You want to change the behavior of the buffer, because that is the only way to extend iostreams. endl does this:
flush(__os.put(__os.widen('\n')));
widen returns a single character, so you can't put your string in there. put calls putc which is not a virtual function and only occasionally hooks to overflow. You can intercept at flush, which calls the buffer's sync. You would need to intercept and change all newline characters as they are overflowed or manually synced and convert them to your string.
Designing an override buffer class is troublesome because basic_streambuf expects direct access to its buffer memory. This prevents you from easily passing I/O requests to a preexisting basic_streambuf. You need to go out on a limb and suppose you know the stream buffer class, and derive from it. (cin and cout are not guaranteed to use basic_filebuf, far as I can tell.) Then, just add virtual overflow and sync. (See ยง27.5.2.4.5/3 and 27.5.2.4.2/7.) Performing the substitution may require additional space so be careful to allocate that ahead of time.
- OR -
Just declare a new endl in your own namespace, or better, a manipulator which isn't called endl at all!

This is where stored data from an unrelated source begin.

-- ==== Sys2Proof/Machine/Losses.lean ====
section
/-! DEFINITION. Losses and memory errors: Slipway edges (R15 to R17), dies and stacks (R27, R30, R136), uncorrectable and
corrected memory errors (R123, R124), and the clear at the end of a job (R125). -/

namespace Sys2Proof.Machine

/-! ### Slipway edges (R15, R16, R17, R440) -/

/-- A die is in service. -/
def State.dieUp (d : Nat) (s : State) : Bool := s.fab.dieUp d

def State.modEdge (e : Nat) (f : Edge → Edge) (s : State) : State := s.modFab fun x => { x with edges := updAt x.edges e f }

/-- Edges with a state. -/
def State.edgeWhere (s : State) (p : Edge → Bool) (e : Nat) : Bool := ((s.fab.edges[e]?).map p).getD false

/-- A link test holds an edge out of service (R486). -/
def testsEdge (e : Nat) (s : State) : Bool := s.edgeWhere (·.tested) e

/-- Flits of a class that have arrived from one die at another. -/
def Fabric.arrived (f : Fabric) (c : TrafficClass) (src dst : Nat) : Nat :=
  ((f.flits.find? (·.1 == (c, src, dst))).map (·.2)).getD 0

/-- A flit at its destination: it arrives in its place, and one that comes before a predecessor's retry waits for its own
(R16). (DESIGN CHOICE 151; assumption log) -/
def arriveFlit (c : TrafficClass) (src dst place : Nat) (s : State) : State :=
  if place = s.fab.arrived c src dst then
    s.modFab fun f => { f with flits := ((c, src, dst), place + 1) :: f.flits.filter (·.1 != (c, src, dst)) }
  else s

/-- A flit at a die that is not its destination goes out on the next edge of its route (R17, R18). -/
def forwardFlit (at_ dst : Nat) (k : FlitKind) (s : State) : State :=
  match s.fab.route at_ dst with
  | some (_ :: m :: _) => ((edgeBetween at_ m).map fun e => s.emit (.flit e (decide (at_ < m)) k)).getD s
  | _ => s

/-- What a good flit does to its edge: it is heard, it brings a down edge back, and PARK and UNPARK set the sideband. -/
def Edge.hear (fromLow : Bool) (k : FlitKind) (now : Nat) (e : Edge) : Edge :=
  let both := !e.up || k == .unpark
  { e with
    up := true
    since := if e.up then e.since else now
    parked := match k with | .park => true | .unpark => false | _ => e.parked
    lowHeard := if both || !fromLow then now else e.lowHeard
    highHeard := if both || fromLow then now else e.highHeard }

/-- SLIPWAY_FLIT_RX (R16, R17, R440): a flit that fails its CRC is retried, a CORRECTED error of the edge's SPD; a good one
arrives at its destination or goes on. An edge under test carries none (R486), and an SPD behind isolation sends none (R441).
(DEDUCED 90; assumption log) -/
def execSlipwayFlitRx (edge : Fin 42) (fromLow : Bool) (kind : FlitKind) (crcOk : Bool) (s : State) : Answer :=
  if testsEdge edge s ∨ s.clamped (if fromLow then (edgeEnds edge).1 else (edgeEnds edge).2) then .next s
  else if !crcOk then .next (countCorrected (edgeEnds edge).1 (countPerf (edgeEnds edge).1 0x903 s))
  else
    let a := s.modEdge edge (Edge.hear fromLow kind s.mono)
    let here := if fromLow then (edgeEnds edge).2 else (edgeEnds edge).1
    match kind with
    | .traffic c src dst place =>
      .next (if here = dst then arriveFlit c src dst place a else forwardFlit here dst kind a)
    | .idle | .park | .unpark => .next a

/-- IDLE_FLIT_TIMER (R17): an idle flit goes out from one end, unless the edge is parked. -/
def execIdleFlitTimer (edge : Fin 42) (fromLow : Bool) (s : State) : Answer :=
  let from_ := if fromLow then (edgeEnds edge).1 else (edgeEnds edge).2
  if s.edgeWhere (!·.parked) edge ∧ !s.clamped from_ ∧ s.dieUp from_ then
    .next (s.emit (.flit edge fromLow .idle))
  else .next s

/-! ### Loss of a die or a stack (R14, R27 to R30, R90, R136) -/

/-- With its last SPD the device is graded failed (R30). -/
def lastSpdCheck (s : State) : State := if s.servingList.isEmpty then fatalLoss 0x22 0 s else s

/-- The home SPD of a map segment (R90): that of the shard whose unit its lowest LUA in use maps.
(DESIGN CHOICE 158; assumption log) -/
def segmentHome (seg : Nat) (s : State) : Nat :=
  let lowest := ((s.media.map.filter fun e => segmentOfLua e.1 == seg).map (·.1)).head?
  (lowest.bind fun l => s.media.partitions.findSome? fun p =>
    (p.samples.find? fun x => x.luas.contains l).map fun x => s.homeOf x.index).getD 0

/-- The SPD that holds the mirror of the segments of SPD `n`, among those that serve (R90). -/
def mirrorOf (n : Nat) (serving : List Nat) : Option Nat :=
  ((List.range 8).map fun i => (n + 4 + i) % 8).find? fun m => m != n && serving.contains m

/-- Where the copies of a segment stand. -/
def segmentCopies (seg : Nat) (serving : List Nat) (s : State) : List Nat :=
  match s.fab.oneCopy.find? (·.1 == seg) with
  | some x => [x.2.1]
  | none => let n := segmentHome seg s; n :: (mirrorOf n serving).toList

/-- The SPD's copies of map segments and contexts are to be copied again from the others; a segment without another copy is
loaded from flash (R90, R273). `serving` are the SPDs that served before. (DEDUCED 86; assumption log) -/
def loseCopies (n : Nat) (serving : List Nat) (s : State) : State :=
  let hit := s.media.segments.filter fun g => (segmentCopies g serving s).contains n
  let left (g : Nat) : Option Nat := ((segmentCopies g serving s).filter (· != n)).head?
  let gone := hit.filter fun g => (left g).isNone
  let a := s.modEgr fun e => { e with conns := e.conns.map fun c => { c with copies := c.copies.filter (· != n) } }
  (a.modFab fun f =>
    { f with
      mapRecopy := f.mapRecopy ++ [n], contextRecopy := f.contextRecopy ++ [n]
      oneCopy := (f.oneCopy.filter fun x => !hit.contains x.1) ++ hit.filterMap fun g => (left g).map fun h => (g, h, n) }).modMedia
    fun m => { m with reloadSegments := (m.reloadSegments ++ gone).eraseDups }
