-- ==== Sys2Proof/Machine/StreamCommands.lean ====
section
/-! DEFINITION. The stream and text-table commands (R75, R207, R230, R363, R364). -/

namespace Sys2Proof.Machine

def stStreamUnknown : Nat := 0x0309

/-! ### STREAM_SETUP -/

/-- The partition of a dataset that a stream serves: the lowest p that the device holds.
(DEDUCED 101; assumption log) -/
def servedPart (dataset : Dword) (s : State) : Option Partition := leastBy (·.p) (s.media.partitions.filter (·.dataset == dataset))

/-- The records of a setup, with the partition they name. (DEDUCED 101; assumption log) -/
def setupPart (rs : List Rec) (s : State) : Option Partition := servedPart (BitVec.ofNat 64 (recOne rs 0x101)) s

/-- INVALID_FIELD of a setup: the records' own form, a number above 63 or in use while the table has room, and what depends
on the partition. (DEDUCED 100; assumption log) -/
def setupFieldBad (num : Nat) (bs : List Byte) (s : State) : Bool :=
  match parseRecs bs.length bs with
  | none => true
  | some rs =>
    !rs.all recOk || !noRepeats rs || !hasRec rs 0x101 || decide (63 < num) ||
      ((s.stream? num).isSome && decide (s.run.streams.length < 64)) ||
      match setupPart rs s with
      | none => false
      | some p => setupBad rs (streamOf num rs p) p

/-- A new stream. The vocabulary caches are warmed for it where `CFG_TXT.WARM_EN` is 1 (R218). -/
def addStream (t : Stream) (s : State) : State :=
  let merges := match s.table? t.txt.vocab with
    | some (.vocab _ _ ms _) => ms.length
    | _ => 0
  (s.modRun fun r => { r with streams := r.streams ++ [t] }).onlyIf
    (t.cls == 4 && t.txt.mode == 1 && bitOf s.applied.cfgTxt 0)
    (·.modFab fun f => { f with spds := f.spds.map fun d =>
      if d.serving then { d with vocab := warmVocab t.txt.vocab merges d.vocab } else d })

/-- STREAM_SETUP: a stream beyond the 64 of a job finds the table full (R65). -/
def execStreamSetup (cmd : CmdId) (data : HostData) (s : State) : Answer :=
  let recs (bs : List Byte) : List Rec := (parseRecs bs.length bs).getD []
  runDataSec cmd 0x30 data (fun c bs => (bs.map fun b => setupFieldBad (c.arg 24 1) b s).getD false)
    (fun _ bs => keyReason (bs.bind fun b => setupPart (recs b) s) s)
    (fun c bs t =>
      let rs := recs bs
      match setupPart rs t with
      | none => finish c stUnknown [] t
      | some p =>
        let st := streamOf (c.arg 24 1) rs p
        if 64 ≤ t.run.streams.length then finish c 0x0301 [] t
        else
          match streamStatus rs st p t with
          | some e => finish c e [] t
          | none => finish c stSuccess [] (loseDead st.num (addStream st t))) s

/-! ### STREAM_START, STREAM_STOP, SEEK, STREAM_STATUS (R75, R130, R364) -/

/-- A command of one stream that exists. -/
def onStream (f : Cmd → Stream → State → State) (c : Cmd) (s : State) : State :=
  match s.stream? (c.arg 24 1) with
  | none => finish c stStreamUnknown [] s
  | some t => f c t s

/-- STREAM_START: issue begins from the cursor, with the issue pointer just before it; a stream with no batch left to form
has ended (R68). (DEDUCED 147; assumption log) -/
def execStreamStart (cmd : CmdId) (s : State) : Answer :=
  runPlain cmd 0x31 (onStream fun c t u =>
    match t.state with
    | .ended => finish c 0x0308 [] u
    | .running => finish c stSuccess [] u
    | .stopped =>
      let e := endIfDone t.num u
      if ((e.stream? t.num).map (·.state)) = some .ended then finish c 0x0308 [] e
      else
        finish c stSuccess [] (dueKeys t.dsSlot (fun _ => true) (u.modStream t.num fun x =>
          { x with state := .running, issued := some ((x.next * x.b : Nat) - 1 : Int) }))) s

/-- No request and no unreleased batch of the stream is in flight. (DEDUCED 37; assumption log) -/
def streamIdle (n : Nat) (s : State) : Bool :=
  !(s.run.batches.any (·.stream == n)) && !(s.run.requests.any fun r => (r.key.stream : Nat) == n)

/-- STREAM_STOP: no further batch is formed; it completes when nothing of the stream is in flight.
(DEDUCED 37; assumption log) -/
def execStreamStop (cmd : CmdId) (s : State) : Answer :=
  runPlain cmd 0x32 (onStream fun c t u =>
    let a := if t.state = .running then
        dueKeys t.dsSlot (fun _ => true) (u.modStream t.num fun x => { x with state := .stopped, issued := none })
      else u
    if streamIdle t.num a then finish c stSuccess [] a else a.setRun c (.streamStop t.num)) s

/-- STREAM_STOP_COMPLETE: the stream has run out, and a job end that waits goes on. (DEDUCED 37; assumption log) -/
def execStreamStopComplete (cmd : CmdId) (s : State) : Answer :=
  match s.cmd? cmd fun c => match c.run with | .streamStop _ => true | _ => false with
  | none => .next s
  | some c =>
    match c.run with
    | .streamStop n => if streamIdle n s then .next (jobEndOn (finish c stSuccess [] s)) else .next s
    | _ => .next s

/-- SEEK: the next batch is set, and members lost are taken up again (R291). -/
def execSeek (cmd : CmdId) (s : State) : Answer :=
  runPlain cmd 0x33 (onStream fun c t u =>
    match u.partFor t with
    | none => finish c stUnknown [] u
    | some p =>
      let g := c.arg 32 4 * t.epochLen p + c.arg 40 8
      if g % t.b ≠ 0 then finish c 0x0305 [] u
      else if t.total p ≤ g then finish c 0x0306 [] u
      else if t.state = .running ∨ !streamIdle t.num u then finish c 0x0307 [] u
      else
        finish c stSuccess [] (staleKeys t.dsSlot (loseDead t.num <| u.modStream t.num fun x =>
          { x with state := .stopped, next := g / t.b, b0 := g / t.b
                   groups := x.groups.map fun q =>
                    { q with members := q.members.map fun m => { m with lost := false, returns := [] } } }))) s

/-- STATE of STREAM_STATUS. -/
def RunState.code : RunState → Nat
  | .stopped => 0
  | .running => 1
  | .ended => 2

/-- STREAM_STATUS. -/
def execStreamStatus (cmd : CmdId) (s : State) : Answer :=
  runPlain cmd 0x34 (onStream fun c t u =>
    let epoch := ((u.partFor t).map fun p => t.batchEpoch p t.next).getD 0
    finish c stSuccess (natBytes 8 t.next ++ natBytes 4 epoch ++ natBytes 1 t.state.code) u) s

/-! ### TABLE_LOAD (R207, R218) -/

/-- A stream uses a text table. -/
def usesTable (id : Nat) (t : Stream) : Bool :=
  t.cls == 4 && ((t.txt.mode == 1 && t.txt.vocab == id) || t.txt.norm == id || t.txt.grammar == id)

/-- What a load fails with. -/
def loadStatus (x : TextTable) (s : State) : Option Nat :=
  let rest := s.run.tables.filter (·.id != x.id)
  if s.run.streams.any (usesTable x.id) then some 0x0307
  else if ((s.run.job.map (·.textSpace)).getD 0) < (rest.map (·.charge)).sum + x.charge then some 0x0502
  else none

/-- A table takes its place; the vocabulary caches empty when a vocabulary comes or goes.
(DEDUCED 38; assumption log) -/
def placeTable (x : TextTable) (s : State) : State :=
  let vocab := (x :: s.run.tables.filter (·.id == x.id)).any fun y => y.body.kind == 2
  let a := s.modRun fun r => { r with tables := x :: r.tables.filter (·.id != x.id) }
  if vocab then a.modFab fun f => { f with spds := f.spds.map fun d => { d with vocab := [] } } else a

/-- TABLE_LOAD. -/
def execTableLoad (cmd : CmdId) (data : HostData) (s : State) : Answer :=
  runData cmd 0x40 data (fun _ _ => false) (fun c bs t =>
    match parseTable bs with
    | none => finish c 0x0501 [] t
    | some x =>
      match loadStatus x t with
      | some st => finish c st [] t
      | none => finish c stSuccess [] (placeTable x t)) s

/-! ### DETOKENISE (R230) -/

/-- DETOKENISE: the bytes go where the tokens came from, as many as fit. (DEDUCED 104; assumption log) -/
def execDetokenise (cmd : CmdId) (data : HostData) (s : State) : Answer :=
  let notText (c : Cmd) : Bool := ((s.stream? (c.arg 24 1)).map fun t => t.cls != 4).getD false
  runData cmd 0x41 data (fun c _ => decide (c.dlen < 4 * c.arg 28 4) || notText c) (fun c bs t => onStream (fun c st t =>
    let out := (wordsOf bs (c.arg 28 4)).map (detokenise1 t st.txt)
    match out.findIdx? Option.isNone with
    | some i => finish c stInvalidField (natBytes 8 0 ++ natBytes 4 i) t
    | none =>
      let bytes := (out.flatMap fun o => o.getD []).take c.dlen
      finish c stSuccess (natBytes 8 bytes.length) (c.writeData data bytes t)) c t) s

end Sys2Proof.Machine
end

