/-- R21, R81, R255, R260, R261, R264, R285: (1) a packed slot that holds an engine, or a masked slot whose batch may
be written, posts its bytes and its entry to the receivers, and the request ends and gives back what it holds; (2) a
slot that cannot be packed fails with its detail; (3) a fault of an engine in service sets its event; the first of a
request (4) goes on with the second engine it holds, or else (5) takes the lowest other free engine, or (6) waits for
the next; (7) the second fails the sample with ENGINE_FAULT; (8) a stage that waits for an engine takes one that is
free, and starts again on it. The faults are those of SPDs whose core is clocked. -/
def Obligations.PackStageCompletes : Prop :=
  (∀ (s : State) (k : ReqKey) (r : Request) (t : Stream) (b : Batch) (p : Partition) (o : SlotOut), Serves k r t p s →
      s.batch? k.stream k.batch = some b → r.phase = .pack → packReady r t p b s = true → packSlot s.seed t p b r = o → o.detail = none →
      exec (.packDone k) s = .next (countFixed r.spd 3 (dropReq k (releaseAll r (sendSlot t p b k.slot o (r.budgets.getD 6 0)
        ((reportDecision r (packEvents t.cls o (startStage k .egress (beginBatch k s)))).modBatch k.stream k.batch fun b =>
          { b with entries := b.entries ++ [(k.slot, o.entry)] })))))) ∧
  (∀ (s : State) (k : ReqKey) (r : Request) (t : Stream) (b : Batch) (p : Partition) (o : SlotOut) (d : Nat), Serves k r t p s →
      s.batch? k.stream k.batch = some b → r.phase = .pack → packReady r t p b s = true → packSlot s.seed t p b r = o → o.detail = some d →
      exec (.packDone k) s = .next (packFail r d s)) ∧
  (∀ (s u : State) (n : Fin 8) (e : Fin 16), s.clocked n = true → engineFault n .pe e s = (none, u) → exec (.packEngineFault n e) s = .next (setEv .pack 0x10 u)) ∧
  (∀ (s u : State) (n : Fin 8) (e : Fin 16) (k : ReqKey) (r : Request) (i : Nat), s.clocked n = true → engineFault n .pe e s = (some k, u) →
      (setEv .pack 0x10 u).req? k = some r → r.packFaults = 0 → r.pe = some (e : Nat) → r.pe2 = some i → i ≠ e →
      exec (.packEngineFault n e) s = .next ((setEv .pack 0x10 u).modReq r.key fun q =>
        { q with pe := some i, pe2 := none, packFaults := q.packFaults + 1, avoidPe := some e })) ∧
  (∀ (s u : State) (n : Fin 8) (e : Fin 16) (k : ReqKey) (r : Request) (i : Nat), s.clocked n = true → engineFault n .pe e s = (some k, u) →
      (setEv .pack 0x10 u).req? k = some r → r.packFaults = 0 → (r.pe = none ∨ r.pe = some (e : Nat)) → r.pe2 = none →
      freeOther r .pe (some e) (setEv .pack 0x10 u) = some i →
      exec (.packEngineFault n e) s = .next ((takeRestart r.spd .pe r.key i ((setEv .pack 0x10 u).modReq r.key fun q =>
        { q with pe := none, pe2 := none, packFaults := q.packFaults + 1, avoidPe := some e })).modReq r.key fun q => { q with pe := some i })) ∧
  (∀ (s u : State) (n : Fin 8) (e : Fin 16) (k : ReqKey) (r : Request), s.clocked n = true → engineFault n .pe e s = (some k, u) →
      (setEv .pack 0x10 u).req? k = some r → r.packFaults = 0 → (r.pe = none ∨ r.pe = some (e : Nat)) → r.pe2 = none →
      freeOther r .pe (some e) (setEv .pack 0x10 u) = none →
      exec (.packEngineFault n e) s = .next ((setEv .pack 0x10 u).modReq r.key fun q =>
        { q with pe := none, pe2 := none, packFaults := q.packFaults + 1, avoidPe := some e })) ∧
  (∀ (s u : State) (n : Fin 8) (e : Fin 16) (k : ReqKey) (r : Request), s.clocked n = true → engineFault n .pe e s = (some k, u) →
      (setEv .pack 0x10 u).req? k = some r → 1 ≤ r.packFaults → exec (.packEngineFault n e) s = .next (packFail r 0x703 (setEv .pack 0x10 u))) ∧
  (∀ (s : State) (k : ReqKey) (r : Request) (t : Stream) (b : Batch) (p : Partition), Serves k r t p s → s.batch? k.stream k.batch = some b →
      r.phase = .pack → r.masked = false → r.pe = none → exec (.packDone k) s = .next (packTakes k s)) ∧
  (∀ (s : State) (k : ReqKey) (r : Request) (i : Nat), s.req? k = some r → r.phase = .pack → r.masked = false → r.pe = none →
      freeOther r .pe r.avoidPe s = some i →
      packTakes k s = (takeRestart r.spd .pe k i s).modReq k fun q => { q with pe := some i })
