theorem execStreamStart_held (cmd : CmdId) {s0 s : State} (h : Held s0 s) :
    HeldA s0 (execStreamStart cmd s) := by
  unfold execStreamStart
  try dsimp only
  repeat' with_reducible first
    | assumption | apply HeldA.next | apply onStream_held | apply endIfDone_held | apply runPlain_held
    | apply finish_held | apply dueKeys_held | apply State.modStream_held | split | intro _

theorem execStreamStop_held (cmd : CmdId) {s0 s : State} (h : Held s0 s) :
    HeldA s0 (execStreamStop cmd s) := by
  unfold execStreamStop
  try dsimp only
  repeat' with_reducible first
    | assumption | apply HeldA.next | apply onStream_held | apply runPlain_held | apply finish_held
    | apply State.setRun_held | apply dueKeys_held | apply State.modStream_held | split | intro _

theorem execStreamStopComplete_held (cmd : CmdId) {s0 s : State} (h : Held s0 s) :
    HeldA s0 (execStreamStopComplete cmd s) := by
  unfold execStreamStopComplete
  try dsimp only
  repeat' with_reducible first
    | assumption | apply HeldA.next | apply jobEndOn_held | apply finish_held | split

theorem execSeek_held (cmd : CmdId) {s0 s : State} (h : Held s0 s) :
    HeldA s0 (execSeek cmd s) := by
  unfold execSeek
  try dsimp only
  repeat' with_reducible first
    | assumption | apply HeldA.next | apply onStream_held | apply loseDead_held | apply runPlain_held
    | apply finish_held | apply staleKeys_held | apply State.modStream_held | split | intro _

theorem execStreamStatus_held (cmd : CmdId) {s0 s : State} (h : Held s0 s) :
    HeldA s0 (execStreamStatus cmd s) := by
  unfold execStreamStatus
  try dsimp only
  repeat' with_reducible first
    | assumption | apply HeldA.next | apply onStream_held | apply runPlain_held | apply finish_held | split | intro _

theorem placeTable_held (x : TextTable) {s0 s : State} (h : Held s0 s) :
    Held s0 (placeTable x s) := by
  unfold placeTable
  try dsimp only
  repeat' with_reducible first
    | assumption | apply HeldA.next | apply State.modFab_held | apply State.modRun_held | split

theorem execTableLoad_held (cmd : CmdId) (data : HostData) {s0 s : State} (h : Held s0 s) :
    HeldA s0 (execTableLoad cmd data s) := by
  unfold execTableLoad
  try dsimp only
  repeat' with_reducible first
    | assumption | apply HeldA.next | apply placeTable_held | apply runData_held | apply finish_held | split | intro _

theorem execDetokenise_held (cmd : CmdId) (data : HostData) {s0 s : State} (h : Held s0 s) :
    HeldA s0 (execDetokenise cmd data s) := by
  unfold execDetokenise
  try dsimp only
  repeat' with_reducible first
    | assumption | apply HeldA.next | apply onStream_held | apply runData_held | apply finish_held
    | apply Cmd.writeData_held | split | intro _

end Sys2Proof.Machine
end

I use function pointers. It sounds terrifying to people who aren't used to C, but it's a lot more efficient in most cases. Here's an example:
#include <iostream>
class Foo
{
public:
Foo& operator<<(const char* str) { std::cout << str; return *this; }
// If your compiler allows it, you can omit the "fun" from *fun below. It'll make it an anonymous parameter, though...
Foo& operator<<(std::ostream& (*fun)(std::ostream&)) { std::cout << std::endl; }
} foo;
int main(int argc,char **argv)
{
foo << "This is a test!" << std::endl;
return 0;
}
If you really want to you can check for the address of endl to confirm that you aren't getting some OTHER void/void function, but I don't think it's worth it in most cases. I hope that helps.
Instead of attempting to modify the behavior of std::endl, you should probably create a filtering streambuf to do the job. James Kanze has an example showing how to insert a timestamp at the beginning of each output line. It should require only minor modification to change that to whatever prefix you want on each line.
I had the same question, and I thought that Potatoswatter's second answer had merit: "Just declare a new endl in your own namespace, or better, a manipulator which isn't called endl at all!"
So I found out how to write a custom manipulator which is not hard at all:
#include <sstream>
#include <iostream>
class log_t : public std::ostringstream
{
public:
};
std::ostream& custom_endl(std::ostream& out)
{
log_t *log = dynamic_cast<log_t*>(&out);
if (log)
{
std::cout << "custom endl succeeded.\n";
}
out << std::endl;
return out;
}
std::ostream& custom_flush(std::ostream& out)
{
log_t *log = dynamic_cast<log_t*>(&out);
if (log)
{
std::cout << "custom flush succeeded.\n";
}
out << std::flush;
return out;
}
int main(int argc, char **argv)
{
log_t log;
log << "custom endl test" << custom_endl;
log << "custom flush test" << custom_flush;
std::cout << "Contents of log:\n" << log.str() << std::endl;
}
Here's the output:
custom endl succeeded.
custom flush succeeded.
Contents of log:
custom endl test
custom flush test
Here I've created two custom manipulators, one that handles endl and one that handles flush. You can add whatever processing you want to these two functions, since you have a pointer to the log_t object.
You can't change std::endl - as it's name suggests it is a part of the C++ Standard Library and its behaviour is fixed. You need to change the behaviour of the stream itself, when it receives an end of line . Personally, I would not have thought this worth the effort, but if you want to venture into this area I strongly recommend reading the book Standard C++ IOStreams & Locales.